Contributing to an existing design system
This client had a well-defined Figma file with established styles and components. My role was to design new page templates that felt native to their existing system — reusing components wherever possible to reduce development time, and only creating new ones where the content genuinely required it.
Designing for different content types
The client needed four distinct resource page types, each serving a different purpose and user need. Rather than applying a one-size-fits-all layout, I designed each with its specific context in mind:
- Audio page layout needed to support embeds from multiple platforms (Buzzsprout, Spotify, and others), so I ensured all embed formats were accounted for and rendered consistently within the layout.
- Video page layout was designed to pair a YouTube embed with supporting text, giving editors space to add context alongside the content.
- Link post page layout was built for sharing external references — a clean, focused layout for a link and the author's commentary around it.
- Article page layout followed a long-form reading layout, with a rich HTML editor area supporting headings, paragraphs, images, pull quotes, and links.

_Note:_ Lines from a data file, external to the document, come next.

-- ==== Sys2Proof/Laws/Zones.lean ====
section
/-! SUPPORT. What the evaluation of one zone and of all sixteen can do (5.4 to 5.7, 6.3): one lemma for the
reports that follow it, one for a zone, and one for the sixteen in turn. -/

namespace Sys2Proof.Machine

-- One theorem at a time: the package as one text then needs few threads.
set_option Elab.async false

/-! ### The reports that follow an evaluation -/

theorem condNum_inj {j k : CondKind} (h : condNum j = condNum k) : j = k := by
  revert h
  cases j <;> cases k <;> decide

theorem condEntry_upd (l : CondLog) (j k : CondKind) (f : CondEntry → CondEntry) :
    condEntry { l with entries := upd l.entries (condNum k) f } j =
      if j = k then f (condEntry l k) else condEntry l j := by
  unfold condEntry
  rw [upd_get]
  by_cases h : j = k
  · simp [h]
  · rw [if_neg fun e => h (condNum_inj e).symm, if_neg h]

theorem occur_active {j k : CondKind} {s : State} :
    isActive (occur k s) j = if j = k then isActive s k || isLevelKind k else isActive s j := by
  have h : isActive (noteOccurrence k s) j = if j = k then isActive s k || isLevelKind k else isActive s j := by
    unfold isActive noteOccurrence
    rw [condEntry_upd]
    split <;> rfl
  unfold occur
  dsimp only
  split
  · exact h
  · exact h

/-- A level kind takes the standing it is given, and no other kind's standing changes (R180). -/
theorem setLevelKind_active {j k : CondKind} {b : Bool} {s : State} (hk : isLevelKind k = true) :
    isActive (setLevelKind k b s) j = if j = k then b else isActive s j := by
  unfold setLevelKind
  split
  · rename_i h
    split
    · rename_i e
      rw [e]
      exact (beq_iff_eq.mp h).symm
    · rfl
  · split
    · rename_i hb
      rw [occur_active, hk, hb]
      simp
    · rename_i hb
      unfold isActive endLevel
      rw [condEntry_upd]
      split
      · simpa [endEntry] using hb
      · rfl

/-- Nothing that a zone's evaluation reads has changed. -/
structure HeatKept (s t : State) : Prop where
  heat : t.heat = s.heat
  power : t.power = s.power
  travel : t.travel = s.travel
  mode : t.mgmt.mode = s.mgmt.mode

theorem HeatKept.refl (s : State) : HeatKept s s := ⟨rfl, rfl, rfl, rfl⟩

theorem HeatKept.trans {s t u : State} (h : HeatKept s t) (k : HeatKept t u) : HeatKept s u :=
  ⟨k.heat.trans h.heat, k.power.trans h.power, k.travel.trans h.travel, k.mode.trans h.mode⟩

theorem setLevelKind_kept {k : CondKind} {b : Bool} {s : State} :
    HeatKept s (setLevelKind k b s) ∧ (setLevelKind k b s).voter = s.voter := by
  unfold setLevelKind occur
  dsimp only
  split
  · exact ⟨.refl s, rfl⟩
  · split
    · split <;> exact ⟨⟨rfl, rfl, rfl, rfl⟩, rfl⟩
    · exact ⟨⟨rfl, rfl, rfl, rfl⟩, rfl⟩

theorem submit_kept {i : Fin 7} {v : Int} {s : State} :
    HeatKept s (submit i v s) ∧ (submit i v s).voter = s.voter ∧ (submit i v s).log = s.log := by
  unfold submit
  dsimp only
  split
  · exact ⟨.refl s, rfl, rfl⟩
  · split
    · exact ⟨.refl s, rfl, rfl⟩
    · split <;> exact ⟨⟨rfl, rfl, rfl, rfl⟩, rfl, rfl⟩

/-- A report to the Voter writes what it reports, and beyond the votes' outcome it changes nothing that an
evaluation reads (R94, R96). -/
theorem reportVoter_kept {f : Voter → Voter} {s : State} :
    HeatKept s (reportVoter f s) ∧ (reportVoter f s).log = s.log ∧
      (reportVoter f s).voter.heatInput = (f s.voter).heatInput ∧
      (reportVoter f s).voter.heatRight = (f s.voter).heatRight := by
  unfold reportVoter recomputeVotes
  dsimp only
  split
  · exact ⟨⟨rfl, rfl, rfl, rfl⟩, rfl, rfl, rfl⟩
  · split
    · unfold requestLevel
      obtain ⟨h1, h2, h3⟩ := submit_kept (i := engineTarget) (v := (resolvedLevel (f s.voter) : Nat))
        (s := { withTimer none { s with voter := f s.voter } with
          voter := { (withTimer none { s with voter := f s.voter }).voter with
            requested := resolvedLevel (f s.voter) } })
      refine ⟨⟨h1.heat, h1.power, h1.travel, h1.mode⟩, h3, ?_, ?_⟩
      · rw [h2]; rfl
      · rw [h2]; rfl
    · split
      · exact ⟨⟨rfl, rfl, rfl, rfl⟩, rfl, rfl, rfl⟩
      · split <;> exact ⟨⟨rfl, rfl, rfl, rfl⟩, rfl, rfl, rfl⟩

theorem tellMap_active {f : RowFlag} {b : Bool} {s : State} {k : CondKind} :
    isActive (tellMap f b s) k = isActive s k := rfl

/-- HEAT_SHED follows the records (R92). -/
theorem evalHeatShed_kept {s : State} :
    HeatKept s (evalHeatShed s) ∧ (evalHeatShed s).voter = s.voter ∧
      ∀ k, isActive (evalHeatShed s) k =
        if k = .heatShed then s.power.records.toList.any (·.shed) else isActive s k := by
  unfold evalHeatShed
  dsimp only
  split
  · rename_i h
    refine ⟨.refl s, rfl, fun k => ?_⟩
    split
    · rename_i e; rw [e, h]
    · rfl
  · obtain ⟨h, hv⟩ := setLevelKind_kept (k := .heatShed) (b := s.power.records.toList.any (·.shed)) (s := s)
    exact ⟨⟨h.heat, h.power, h.travel, h.mode⟩, hv, fun k => setLevelKind_active rfl⟩

/-! ### An allocation -/

/-- What a zone may take of an allocation: its allocated duty and SHED flag, and, where its line is not held off,
what a lower duty does to the line (R80, R92). -/
structure DutyOnly (m : HubMode) (x y : Zone) : Prop where
  entry : y.entry = x.entry
  state : y.vars.state = x.vars.state
  source : y.vars.source = x.vars.source
  temp : y.vars.temp = x.vars.temp
  age : y.vars.age = x.vars.age
  stale : y.vars.stale = x.vars.stale
  overtemp : y.vars.overtemp = x.vars.overtemp
  boost : y.vars.boost = x.vars.boost
  demand : y.vars.demand = x.vars.demand
  held : heldOff m x.vars = true → y.vars.periodDuty = x.vars.periodDuty ∧ y.vars.lineOn = x.vars.lineOn

/-- What an allocation can do (R90 to R92). -/
theorem allocate_spec (s : State) :
    let recs := allocateAll (budgetNow s.power) s.power.records
    let t := allocate s
    t.power = { s.power with records := recs } ∧ t.travel = s.travel ∧ t.mgmt.mode = s.mgmt.mode ∧
      t.heat = receiveAlloc s.mgmt.mode s.power.entry.period s.power.records recs s.heat ∧
      t.voter.heatInput = totalDemand recs ∧ t.voter.heatRight = s.voter.heatRight ∧
      ∀ k, isActive t k = if k = .heatShed then recs.toList.any (·.shed) else isActive s k := by
  unfold allocate
  dsimp only
  obtain ⟨h1, h2, h3, h4⟩ := reportVoter_kept
    (f := fun v => { v with heatInput := totalDemand (allocateAll (budgetNow s.power) s.power.records) })
    (s := evalHeatShed { s with
      heat := receiveAlloc s.mgmt.mode s.power.entry.period s.power.records
        (allocateAll (budgetNow s.power) s.power.records) s.heat
      power := { s.power with records := allocateAll (budgetNow s.power) s.power.records } })
  obtain ⟨k1, k2, k3⟩ := evalHeatShed_kept (s := { s with
      heat := receiveAlloc s.mgmt.mode s.power.entry.period s.power.records
        (allocateAll (budgetNow s.power) s.power.records) s.heat
      power := { s.power with records := allocateAll (budgetNow s.power) s.power.records } })
  refine ⟨h1.power.trans k1.power, h1.travel.trans k1.travel, h1.mode.trans k1.mode, h1.heat.trans k1.heat,
    h3, ?_, fun k => ?_⟩
  · rw [h4, k2]
  · unfold isActive
    rw [h2]
    exact k3 k

theorem DutyOnly.refl {m : HubMode} {x : Zone} : DutyOnly m x x :=
  ⟨rfl, rfl, rfl, rfl, rfl, rfl, rfl, rfl, rfl, fun _ => ⟨rfl, rfl⟩⟩

theorem DutyOnly.trans {m : HubMode} {x y z : Zone} (h : DutyOnly m x y) (k : DutyOnly m y z) :
    DutyOnly m x z := by
  refine ⟨k.entry.trans h.entry, k.state.trans h.state, k.source.trans h.source, k.temp.trans h.temp,
    k.age.trans h.age, k.stale.trans h.stale, k.overtemp.trans h.overtemp, k.boost.trans h.boost,
    k.demand.trans h.demand, fun o => ?_⟩
  have o' : heldOff m y.vars = true := by
    unfold heldOff at o ⊢
    rw [h.state, h.overtemp]
    exact o
  exact ⟨(k.held o').1.trans (h.held o).1, (k.held o').2.trans (h.held o).2⟩

theorem applyDuty_duty {m : HubMode} {p e a : Nat} {b : Bool} {x : Zone} :
    DutyOnly m x { x with vars := applyDuty m p e a b x.vars } := by
  by_cases h : (heldOff m x.vars || decide (x.vars.periodDuty ≤ a)) = true
  · simp only [applyDuty, h, if_true]
    exact ⟨rfl, rfl, rfl, rfl, rfl, rfl, rfl, rfl, rfl, fun _ => ⟨rfl, rfl⟩⟩
  · simp only [applyDuty, h]
    exact ⟨rfl, rfl, rfl, rfl, rfl, rfl, rfl, rfl, rfl, fun o => absurd (by simp [o]) h⟩

theorem receiveAlloc_zone {m : HubMode} {p : Nat} {old new : Vector AllocRec 16} {h : Heat} (z : Fin 16) :
    let y := (receiveAlloc m p old new h).zones[z]
    DutyOnly m h.zones[z] y ∧
      (old[z].alloc = new[z].alloc ∧ old[z].shed = new[z].shed → y = h.zones[z]) ∧
      (¬(old[z].alloc = new[z].alloc ∧ old[z].shed = new[z].shed) →
        y.vars.alloc = new[z].alloc ∧ y.vars.shed = new[z].shed) := by
  have e : (receiveAlloc m p old new h).zones[z] =
      if old[z].alloc = new[z].alloc ∧ old[z].shed = new[z].shed then h.zones[z]
      else { h.zones[z] with vars := applyDuty m p h.elapsed new[z].alloc new[z].shed h.zones[z].vars } := by
    simp [receiveAlloc]
  dsimp only
  rw [e]
  split
  · rename_i k
    exact ⟨.refl, fun _ => rfl, fun n => absurd k n⟩
  · rename_i k
    refine ⟨applyDuty_duty, fun n => absurd n k, fun _ => ?_⟩
    unfold applyDuty
    split <;> exact ⟨rfl, rfl⟩

/-! ### One zone -/

/-- An evaluation's variables are those of the rules (R71 to R74, R81). -/
theorem reviewVars_evaluated (s : State) (x : Zone) :
    ZoneEvaluated s.mgmt.mode s.heat.master s.travel x { x with vars := reviewVars s x } := by
  by_cases off : x.entry.enable = false ∨ s.heat.master = false
  · have st : zoneState s x = .disabled := by
      unfold zoneState
      rcases off with h | h <;> simp [h]
    cases o : x.vars.overtemp <;>
      simp [ZoneEvaluated, off, reviewVars, st, holdLine, heldOff, offState, demandOf, o]
  have st0 : (!x.entry.enable || !s.heat.master) = false := by simpa using off
  by_cases away : s.mgmt.mode ≠ .run ∨ s.travel.cHi < x.entry.first ∨ x.entry.last < s.travel.cLo
  · have st : zoneState s x = .idle := by
      unfold zoneState
      rw [st0]
      rcases away with h | h | h <;> simp [h, covered]
    cases o : x.vars.overtemp <;>
      simp [ZoneEvaluated, off, away, reviewVars, st, holdLine, heldOff, offState, demandOf, o]
  have st1 : (decide (s.mgmt.mode ≠ .run) || !covered s x.entry) = false := by
    simpa [covered] using away
  have hm : s.mgmt.mode = .run := by
    by_contra h
    exact away (.inl h)
  by_cases blind : x.vars.source = .none ∨ x.vars.temp = none ∨ x.vars.stale = true
  · have st : zoneState s x = .fault := by
      unfold zoneState
      rw [st0, st1]
      rcases blind with h | h | h
      · simp [h]
      · rw [h]; cases x.vars.source <;> rfl
      · rw [h]; cases x.vars.source <;> cases x.vars.temp <;> rfl
    cases o : x.vars.overtemp <;>
      simp [ZoneEvaluated, off, away, blind, reviewVars, st, holdLine, heldOff, offState, demandOf, o]
  · have hs : x.vars.source ≠ .none := fun h => blind (.inl h)
    have hf : x.vars.stale = false := by
      cases h : x.vars.stale
      · rfl
      · exact absurd (.inr (.inr h)) blind
    cases ht : x.vars.temp with
    | none => exact absurd (.inr (.inl ht)) blind
    | some y =>
      obtain ⟨t, k⟩ := y
      have st : zoneState s x = if s.travel.motion = .parked then .standby
          else warmOrRegulate x.entry x.vars.state t := by
        unfold zoneState
        rw [st0, st1, ht, hf]
        cases h : x.vars.source <;> first | exact absurd h hs | rfl
      have c1 : ¬s.travel.cHi < x.entry.first := fun h => away (.inr (.inl h))
      have c2 : ¬x.entry.last < s.travel.cLo := fun h => away (.inr (.inr h))
      by_cases park : s.travel.motion = .parked
      · rw [if_pos park] at st
        cases o : x.vars.overtemp <;>
          simp [ZoneEvaluated, off, c1, c2, hs, hf, ht, hm, park, reviewVars, st, holdLine, heldOff, offState, demandOf,
            o, lawDuty, clampInt]
      · rw [if_neg park] at st
        by_cases r : x.vars.state = .regulate
        · have hw : warmOrRegulate x.entry x.vars.state t =
              if t < x.entry.setpoint - 2 * x.entry.warmBand then .warmup else .regulate := by
            simp [warmOrRegulate, r]
          rw [hw] at st
          by_cases low : t < x.entry.setpoint - 2 * x.entry.warmBand
          all_goals
            simp only [low, if_true, if_false] at st
            cases o : x.vars.overtemp <;>
              simp [ZoneEvaluated, off, c1, c2, hs, hf, ht, hm, park, r, reviewVars, st, holdLine, heldOff, offState,
                demandOf, o, lawDuty, clampInt] <;> omega
        · have hw : warmOrRegulate x.entry x.vars.state t =
              if t < x.entry.setpoint - x.entry.warmBand then .warmup else .regulate := by
            simp [warmOrRegulate, r]
          rw [hw] at st
          by_cases low : t < x.entry.setpoint - x.entry.warmBand
          all_goals
            simp only [low, if_true, if_false] at st
            cases o : x.vars.overtemp <;>
              simp [ZoneEvaluated, off, c1, c2, hs, hf, ht, hm, park, r, reviewVars, st, holdLine, heldOff, offState,
                demandOf, o, lawDuty, clampInt] <;> omega

theorem reviewVars_duty (s : State) (x : Zone) :
    (reviewVars s x).alloc = x.vars.alloc ∧ (reviewVars s x).shed = x.vars.shed := by
  have h : ∀ (m : HubMode) (w : ZoneVars), (holdLine m w).alloc = w.alloc ∧ (holdLine m w).shed = w.shed :=
    fun m w => by
      unfold holdLine
      split <;> exact ⟨rfl, rfl⟩
  exact h _ _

Despite these differences, all four page types share a consistent header structure — title, date, and categories always appear in the same position — giving the resource section a coherent feel regardless of content type. Every page also ends with a Related Resources row, surfacing two relevant cards to encourage further exploration.
Process and collaboration
The early stages of the project had some turbulence due to conflicting feedback from the client's team. Once that was resolved, the collaboration became smooth and productive, and after multiple rounds of feedback the client was very happy with the results.
Donations Page
Months later, the same client returned for a smaller follow-on project: a donations page that would embed their existing third-party form. The brief was to make the page feel considered and on-brand while keeping development costs low.
My approach was to reuse an existing card slider component for the surrounding content, and design a custom hero banner to frame the form embed. I also provided recommendations on the form's field structure and order to improve usability before users even reached the submit button — stepping slightly beyond the design brief to flag something that would affect the experience.